» **EXERCISE DESCRIPTION**
Take from the records below each line that holds "chanWrite".
......
-- ==== Sys2Proof/Machine/SysRegs.lean ====
section
/-! DEFINITION. The system register space (R143, R144, Table 5.9): which numbers exist, which rings reach them, and the
registers that lie outside the core. -/

namespace Sys2Proof.Machine

/-- What an access to a system register number meets (R144). -/
inductive SysPerm
  | reserved
  | denied
  | ok
deriving DecidableEq, Repr

/-- Permission of a SYSRD (`w = false`) or SYSWR from a ring (Tables 4.4, 3.12, 7.7, 8.10, 8.14, 9.8, 12.14, 16.16). -/
def sysPerm (num : BitVec 12) (ring : BitVec 2) (w : Bool) : SysPerm :=
  let n := num.toNat
  let r := ring.toNat
  let rings (m : Nat) : SysPerm := if r ≤ m then .ok else .denied
  let ro (m : Nat) : SysPerm := if w then .denied else rings m
  if n ≤ 0x003 then .ok
  else if n ≤ 0x007 then rings 0
  else if n ≤ 0x00F then .reserved
  else if n ≤ 0x013 then rings 0
  else if n = 0x014 then rings 1
  else if n = 0x015 then ro 1
  else if n ≤ 0x017 then ro 0
  else if n ≤ 0x01F then .reserved
  else if n ≤ 0x024 then ro 3
  else if n ≤ 0x027 then .reserved
  else if n ≤ 0x02F then ro 3
  else if n ≤ 0x032 then rings 0
  else if n = 0x033 then ro 1
  else if n ≤ 0x035 then ro 3
  else if n ≤ 0x03F then .reserved
  else if n = 0x040 then (if w then rings 2 else .ok)
  else if n ≤ 0x044 then ro 3
  else if n ≤ 0x04F then .reserved
  else if n ≤ 0x051 then ro 3
  else if n ≤ 0x055 then ro 0
  else if n ≤ 0x06F then .reserved
  else if n ≤ 0x074 then rings 0
  else if n = 0x075 then ro 0
  else if n ≤ 0x07F then .reserved
  else if n ≤ 0x081 then ro 1
  else if n ≤ 0x08F then .reserved
  else if n = 0x090 then (if w then rings 2 else .denied)
  else if n = 0x091 then (if w then rings 0 else rings 2)
  else if n = 0x092 then (if w then rings 0 else .denied)
  else if n = 0x093 then ro 2
  else .reserved

/-- The register lies outside the yoke and its SYSWR acts outside the yoke (Table 5.9). -/
def sysOutside (num : BitVec 12) : Bool :=
  let n := num.toNat
  (decide (0x010 ≤ n) && decide (n ≤ 0x01F)) || (decide (0x030 ≤ n) && decide (n ≤ 0x03F)) ||
    (decide (0x050 ≤ n) && decide (n ≤ 0x06F)) || (decide (0x080 ≤ n) && decide (n ≤ 0x09F))


/-- The fold watchdog's remaining µs (R449, R450). -/
def State.wdRem (s : State) (f : FoldId) : Nat :=
  let fo := s.fold f
  if fo.wdRun && !fo.wdPaused then fo.wdVal - (s.now / 1000 - fo.wdFrom) else fo.wdVal

/-- Reload PERIOD and clear WRN (R452). -/
def State.wdReload (s : State) (f : FoldId) : State :=
  let fo := s.fold f
  s.setFold f { fo with wdVal := fieldNat (s.reg (rFwdcfg f) 0) 29 15, wdFrom := s.now / 1000, wdWrn := false }

/-- The watchdog stops and reports source 0x14 (R451, R452). A wrong service value counts as an expiry of a stopped
watchdog too (log entry 28). -/
def State.wdExpire (s : State) (f : FoldId) : State :=
  let fo := s.fold f
  ((s.setFold f { fo with wdRun := false, wdVal := 0 }).record (foldRecord s.now 7 f 1) false).reportU 0x14 .fold f.val 0

/-- A task channel of a fold. -/
def Fold.chan (fo : Fold) (c : Nat) : Channel := kget fo.chans Channel.reset c
/-- The selected channel's number (Table 8.10). -/
def Fold.sel (fo : Fold) : Nat := fieldNat fo.chsel 5 0
/-- Bits for the open channels of a half (Table 8.10). -/
def Fold.chOpen (fo : Fold) (base : Nat) : Word :=
  BitVec.ofNat 32 ((List.range 32).foldl (fun a i => a + (fo.chan (base + i)).isOpen.toNat * 2 ^ i) 0)

/-- GWIPELO and GWIPEHI (Table 9.8). -/
def State.gwipe (s : State) (f : FoldId) (base : Nat) : Word :=
  BitVec.ofNat 32 ((List.range 32).foldl (fun a i =>
    match (s.foldGroups f)[base + i]? with
    | some g => a + (bit (s.reg (rMemstat g) memstatReset) 31).toNat * 2 ^ i
    | none => a) 0)

/-- PEND (Table 7.12). -/
def Fold.pendWord (fo : Fold) : Word :=
  BitVec.ofNat 32 ((List.range 15).foldl (fun a i =>
    a + (fo.events.any fun e => e.vec.toNat == 11 + i).toNat * 2 ^ (11 + i)) 0)

/-- A SYSRD of a register outside the core (Table 5.9), as the yoke's own task sees its fold. -/
def State.sysReadOutside (s : State) (y : YokeId) (f : FoldId) (num : BitVec 12) : Word :=
  let k := s.yoke y
  let fo := k.sees (s.fold f)
  let ch := fo.chan fo.sel
  match num.toNat with
  | 0x003 => k.fpu.fcsr
  | 0x010 => fo.dtb
  | 0x011 => fo.escv
  | 0x012 => fo.esp
  | 0x013 => fo.sksz
  | 0x014 => fo.ien
  | 0x015 => fo.pendWord
  | 0x016 => fo.eslot
  | 0x017 => fo.entryf ++ fo.etotal
  | 0x030 => fo.chsel
  | 0x031 => ch.base
  | 0x032 => setBit (ch.dpow.zeroExtend 32) 31 ch.isOpen
  | 0x033 => setBit (setBit (BitVec.ofNat 32 ch.count) 31 ch.pput.isSome) 30 ch.pget.isSome
  | 0x034 => fo.chOpen 0
  | 0x035 => fo.chOpen 32
  | 0x041 => s.reg (rFcfg f) 0x00030000 &&& 0x000F03FF
  | 0x042 => BitVec.ofNat 32 (k.lead.task.oepoch.toNat * s.epochNs f)
  | 0x043 => BitVec.ofNat 32 s.now
  | 0x044 => fo.nowHi
  | 0x050 => BitVec.ofNat 32 (f.val * 2 ^ 28 + (s.foldGroups f).length * 2 ^ 16 + (s.foldSpans f).length)
  | 0x051 => BitVec.ofNat 32 (s.relSpan (spanOf y))
  | 0x052 => fo.winchg
  | 0x053 => fo.memCorr ++ fo.memUncor
  | 0x054 => s.gwipe f 0
  | 0x055 => s.gwipe f 32
  | 0x080 => fo.fninc
  | 0x081 => fo.fncnt
  | 0x091 => s.reg (rFwdcfg f) 0
  | 0x093 =>
    BitVec.ofNat 32 (fo.wdRun.toNat * 2 ^ 31 + fo.wdPaused.toNat * 2 ^ 30 + fo.wdWrn.toNat * 2 ^ 29 + s.wdRem f)
  | _ => 0

/-- A channel's buffer lies wholly in scratchpad or fold memory banks of the fold and is aligned to its size (R312). -/
def State.chanBufferOk (s : State) (f : FoldId) (y : YokeId) (base : Word) (dpow : Nat) : Bool :=
  let bytes := 4 * 2 ^ dpow
  decide (base.toNat % bytes = 0) &&
    ((s.translate f (spanOf y) base).memPhys).isSome &&
    ((s.translate f (spanOf y) (base + BitVec.ofNat 32 (bytes - 1))).memPhys).isSome

/-- The physical address of a fold address that a task names. -/
def State.physOf (s : State) (y : YokeId) (a : Word) : Option Nat :=
  match s.foldOf y with
  | none => none
  | some f => (s.translate f (spanOf y) a).memPhys

/-- The fold address of channel entry `i` (R310). -/
def Channel.slotAddr (ch : Channel) (i : Nat) : Word :=
  ch.base + BitVec.ofNat 32 (4 * (i % 2 ^ ch.dpow.toNat))

/-- The bytes of a value, indexed, for a bank write. -/
def indexed (v : Nat) (n : Nat) : List (Nat × Byte) := (List.range n).map fun i => (i, BitVec.ofNat 8 (v >>> (8 * i)))

/-- Write one channel entry at the tail. -/
def State.chanWrite (s : State) (y : YokeId) (f : FoldId) (n : Nat) (v : Word) : State :=
  let fo := s.fold f
  let ch := fo.chan n
  let s1 := match s.physOf y (ch.slotAddr (ch.head + ch.count)) with
    | some p => (s.bankWrite p (indexed v.toNat 4)).1
    | none => s
  s1.setFold f { (s1.fold f) with chans := kset fo.chans n { ch with count := ch.count + 1 } }

/-- The parked CHPUT of a channel with a free entry completes (R311): its data goes to the tail and its task resumes. -/
def State.completeChput (s : State) (y : YokeId) (f : FoldId) (n : Nat) (r : ParkRef) : State :=
  let data : Word := match ((s.span r.span).slots.find? fun e => e.1 == r.slot) with
    | some (_, ⟨_, .chput _ v⟩) => v
    | _ => 0
  let s1 := s.chanWrite y f n data
  let fo := s1.fold f
  (s1.setFold f { fo with chans := kset fo.chans n { (fo.chan n) with pput := none } }).unpark r id

/-- A SYSWR to a register outside the yoke, after comparison (R280 to R284, R312, R452, R453): the new state, or the
vector raised with INFO and SYN. -/
def State.sysWriteOutside (s : State) (y : YokeId) (f : FoldId) (num : BitVec 12) (v : Word) :
    State ⊕ (Byte × Word × Word) :=
  let fo := s.fold f
  let ch := fo.chan fo.sel
  match num.toNat with
  | 0x010 => .inl (s.setFold f { fo with dtb := v &&& 0xFFFFF000 })
  | 0x011 => .inl (s.setFold f { fo with escv := v })
  | 0x012 => if fo.eslot ≠ 0 then .inr (0x05, 0, 0) else .inl (s.setFold f { fo with esp := v &&& 0xFFFFFE1F })
  | 0x013 =>
    if [0, 1, 2, 3].all fun r => decide (8 ≤ fieldNat v (8 * r + 4) (8 * r)) && decide (fieldNat v (8 * r + 4) (8 * r) ≤ 20) then
      .inl (s.setFold f { fo with sksz := v &&& 0x1F1F1F1F })
    else .inr (0x05, 0, 0)
  | 0x014 => .inl (s.setFold f { fo with ien := v &&& 0x1FF })
  | 0x030 => .inl (s.setFold f { fo with chsel := v &&& 0x3F })
  | 0x031 =>
    if ch.isOpen then .inr (0x05, 0, 0)
    else .inl (s.setFold f { fo with chans := kset fo.chans fo.sel { ch with base := v } })
  | 0x032 =>
    let dp := fieldNat v 3 0
    let op := bit v 31
    if dp < 2 ∨ 12 < dp then .inr (0x05, 0, 0)
    else if ch.isOpen && decide (dp ≠ ch.dpow.toNat) then .inr (0x05, 0, 0)
    else if !op && (ch.pput.isSome || ch.pget.isSome) then .inr (0x05, 0, 0)
    else if op && !s.chanBufferOk f y ch.base dp then .inr (0x04, ch.base, accessCode 4 true false false 0)
    else
      let ch' := { ch with
        isOpen := op, dpow := BitVec.ofNat 4 dp, count := if op then 0 else ch.count, head := if op then 0 else ch.head }
      let t := s.setFold f { fo with chans := kset fo.chans fo.sel ch' }
      .inl (match op, ch.pput with
        | true, some r => t.completeChput y f fo.sel r
        | _, _ => t)
  | 0x090 => if v = 0x6C3A95D1 then .inl (s.wdReload f) else .inl (s.wdExpire f)
  | 0x091 => .inl (if bit v 30 then s.setReg (rFwdcfg f) (setBit (s.reg (rFwdcfg f) 0) 30 true) else s)
  | 0x092 =>
    let cfg := s.reg (rFwdcfg f) 0
    if bit cfg 30 then .inl s
    else if fo.wdKeyed && decide (v = 0x0000E530) then
      .inl ((s.setFold f { fo with wdKeyed := false, wdRun := false, wdVal := s.wdRem f }).setReg (rFwdcfg f) (setBit cfg 31 false))
    else .inl (s.setFold f { fo with wdKeyed := decide (v = 0x00001ACF) })
  | _ => .inl s

end Sys2Proof.Machine
end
......
» **REPLY TO THE EXERCISE**
def State.chanWrite (s : State) (y : YokeId) (f : FoldId) (n : Nat) (v : Word) : State :=
  let s1 := s.chanWrite y f n data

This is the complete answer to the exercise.